Structured outputs and JSON mode compress the reasoning you actually need. When your model is forced to return valid JSON, it stops generating prose. When you define the schema upfront, you've removed degrees of freedom the model doesn't need. That shrinks the gap between small and frontier models for these tasks.

Audit before you optimize: instrument token spend per decision

You can't route what you haven't measured. Start by logging every LLM call: model, input tokens, output tokens, latency in milliseconds, the decision type (planner, tool_select, summarizer, judge), and whether the downstream action succeeded.

Ship those logs to Postgres or ClickHouse.

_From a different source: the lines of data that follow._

-- ==== Sys2Proof/Tests/Slice0.lean ====
section
/-!
SUPPORT. Tests: an ill-formed command for each check of well-formedness; for every statement, states and operands that meet the
hypotheses of each of its clauses; and the values that the spec's examples work out.
-/

set_option Elab.async false

namespace Sys2Proof.Tests

open Sys2Proof.Machine Sys2Proof.Safety

/-- A state in M5 with the host link up, every facet loaded and every bank On, the challenge at a fixed value. -/
def m5 : State :=
  { modes := { cur := .m5, prev := .m4, cause := 0x13, resetN := true, surveyStep := 4 }
    host := { link := 0 }, facetBase := { state := .loaded }, bankBase := .on, sec := { challenge := 7 } }

/-- The same in another mode. -/
def inMode (m : Mode) : State := { m5 with modes := { m5.modes with cur := m } }

/-- With a change of the mode record. -/
def modes (f : ModeState → ModeState) (s : State) : State := { s with modes := f s.modes }

/-- Command `c` answers a next state in `s`. -/
def Goes (c : Instr) (s : State) : Prop := ∃ t, exec c s = .next t

theorem goes {c : Instr} {s t : State} (h : exec c s = .next t) : Goes c s := ⟨t, h⟩

theorem awake {s : State} (h : (decide (s.modes.cur ≠ .m0) && !Modes.released s) = true) : Awake s := by
  simp at h; exact ⟨h.1, h.2⟩

theorem up {s : State} (h : decide (s.modes.cur = .m5) = true) : Up s := by
  simp at h; exact ⟨⟨by simp [h], by simp [Modes.released, Ops.modeIn, h]⟩, h⟩

theorem awake5 : Awake m5 := awake (by decide +kernel)

theorem served {s : State} {t : Transport} {op i k : Nat} {d : List Byte} (h : Transports.live s t = true) :
    Served s t op i k d := .inl h

theorem writes {s : State} {t : Transport} {i k : Nat} {d : List Byte}
    (h : (decide (s.modes.cur ≠ .m0) && !Modes.released s && Transports.live s t && Accepts (counted s) i k d) = true) :
    Writes s t i k d := by
  simp at h; exact ⟨⟨h.1.1.1, h.1.1.2⟩, .inl h.1.2, h.2⟩

/-- A row of the dictionary, where it exists. -/
def rowOf (i k : Nat) : Row := (Objects.row i k).getD (Objects.r 0 0 .u8 .ro)

theorem reads {s : State} {t : Transport} {i k : Nat}
    (h : (decide (s.modes.cur ≠ .m0) && !Modes.released s && Transports.live s t &&
      decide (Dict.row (counted s) i k = some (rowOf i k)) && decide ((rowOf i k).acc ≠ .wo) &&
      Dict.reachable s (rowOf i k)) = true) : Reads s t i k (rowOf i k) := by
  simp only [Bool.and_eq_true, decide_eq_true_eq, Bool.not_eq_true'] at h
  exact ⟨⟨h.1.1.1.1.1, h.1.1.1.1.2⟩, .inl h.1.1.1.2, h.1.1.2, h.1.2, h.2⟩

/-! ### Well-formedness: an ill-formed command for each check -/

theorem test_wf_nodup : wellFormed (.drainLimitExpiry [7, 7]) = false := by decide
theorem test_wf_sweep_short : wellFormed (.temperatureSweep [250]) = false := by decide
theorem test_wf_sweep_range : wellFormed (.temperatureSweep (List.replicate 72 2147483648)) = false := by decide
theorem test_wf_signature : wellFormed (.quarantine .mailbox 0 [1]) = false := by decide
theorem test_wf_nowhere : wellFormed (.stageInputsSpacer .nowhere) = false := by decide
theorem test_wf_time_message : wellFormed (.timeMessage 0 3 0 0) = false := by decide
theorem test_wf_no_bytes : wellFormed (.hostBankRead 0 0) = false := by decide
theorem test_wf_bank_window : wellFormed (.hostBankWrite 0x7FFFFF8 (List.replicate 9 0)) = false := by decide
theorem test_wf_image_window : wellFormed (.imageWindowWrite 99328 [0]) = false := by decide
theorem test_wf_stream : wellFormed (.streamApertureWrite []) = false := by decide
theorem test_wf_two_sides : wellFormed (.bridgeFree { kind := .data, src := some 9, dst := some 9, slot := 0 }) = false := by decide
theorem test_wf_pulse_value : wellFormed (.bridgeCapture { kind := .pulse, src := none, dst := some 9, slot := 0 } 1) = false := by
  decide
theorem test_wf_source_pulse : wellFormed (.sourcePulse { kind := .data, src := none, dst := some 9, slot := 0 }) = false := by decide
theorem test_wf_low_power : wellFormed (.lowPower 0 3) = false := by decide
theorem test_wf_eight_blocks : wellFormed (.laneRxTransfer 0 { blocks := [], words := [] }) = false := by decide
theorem test_wf_descriptor : wellFormed (.descriptorStart 0 (some (List.replicate 31 0))) = false := by decide
theorem test_wf_request_area : wellFormed (.doorbell 1 (List.replicate 28673 0)) = false := by decide +kernel
theorem test_wf_frame : wellFormed (.canRequestFrame 0 { ident := 0, data := List.replicate 9 0 }) = false := by decide
theorem test_wf_read_data : wellFormed (.publishedAccess .can0 .read 0 1 [0]) = false := by decide
theorem test_wf_window_once : wellFormed (.voltageWindowEnd [(5, 1), (5, 2)] [0, 0, 0, 0]) = false := by decide
theorem test_wf_four_groups : wellFormed (.voltageWindowEnd [] [0, 0, 0]) = false := by decide
def badSlice : Slice :=
  { kind := .lane, target := 64, starts := true, last := false, coverage := 0, misr := 0, wantSlices := 0, wantCoverage := 0
    wantMisr := 0, position := 0 }

theorem test_wf_target : wellFormed (.selftestSlice badSlice) = false := by decide
theorem test_wf_vfs : wellFormed (.vfEnable 65) = false := by decide
theorem test_wf_codeword : wellFormed (.laneRxTransfer 63
    { blocks := List.replicate 8 { hdr := 1, payload := 0, fecBad := false }, words := [545] }) = false := by decide
theorem test_wf_good : wellFormed (.laneRxTransfer 63
    { blocks := List.replicate 8 { hdr := 1, payload := 0, fecBad := false }, words := [544] }) = true := by decide

/-! ### Sealed commands -/

/-- The modulus of the key staged in slot 0. -/
def modulus : Nat := 0xddc3cb902d6e256d50baa13fe07fd93b864c43e96b3a5ec6b2921a6acf3930a573f40d1fbc124ff237a600202a25a4f35a9c7481e906252c5b83784f699e8574006899ea6e8dd3067ee5af4e64271307240b22009b22c0b7d57d20b86f46e282065f250089af221267838a29210f8ba150a78b6b71c794f794c4ed545dd612cc7519576cfe057a7010bcddd94cffdf5a7e99f669abfa7b5f45be08a9069796041f8179d2030b830aa31bf1ab1e24006095f211a227ae28f38b346aa3c429520ca5e40e7c74fc58b10acfa66c049a4502817734fceb60099fbd1b37e647d59378ad275a4829187b0e2d096b83de08e2d864cffd1da42c73032148e51803f9a027dcc09f8d89fb235877ddbd1a213955597a55237d609a46e61523d54f5c3df6090a64ddfd726f2d50b4663ffe339b587648bd9191d00da6fde2213b840824f3eaf70d34f1131d66feecf2f4489283d7bc0cde25d58e0ebdefc551a420012f815eacff9694cbc40dee1e741980eb36fd17ad539506b337e0d9aaae9cad61f4aea5
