-- ==== Sys2Proof/Machine/Flags.lean ====
section
/-! DEFINITION. The conditions that act as the block's flags (spec/10_state.md R29) and the states of the parcel/packet
state machine they select (spec/43_start_stop.md R164). -/

namespace Sys2Proof.Machine

/-- `parcel_open(s)` (R29): gates bit sampling and STOP. -/
def parcelOpen (s : State) : Bool := s.par.isSome

/-- `packet_open(s)` (R29): selects between starting a Packet and closing a Parcel at START. -/
def packetOpen (s : State) : Bool := s.pkt.isSome

/-- A sequence of the given length holds as many elements as its capacity admits (R52, R143, R163); the capacity `∞` is
never reached. -/
def atCapacity (cap : Option Nat) (len : Nat) : Bool :=
  match cap with
  | none => false
  | some c => decide (len = c)

/-- The states of R164. -/
inductive MachinePhase
  | idle
  | opened
  deriving DecidableEq, Repr

/-- The state of R164 that a decoder state is in. -/
def machinePhase (s : State) : MachinePhase := if packetOpen s then .opened else .idle

end Sys2Proof.Machine
end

Or use an off-the-shelf trace store like Langfuse, Helicone, or Phoenix — they're built for exactly this. Tag each call with the loop step. Then ask: what's the cost per successful task, not per call? Where does p95 latency exceed three seconds? Which step types generate more than two thousand output tokens on the regular?

Most teams have a long tail. The planner call on Monday usually takes 400ms and 800 tokens. But on Thursday morning when the queue fills up and the model is stressed, same call takes 2.5 seconds and generates 3,500 tokens because the reasoning path branches. You don't see that without instrumentation.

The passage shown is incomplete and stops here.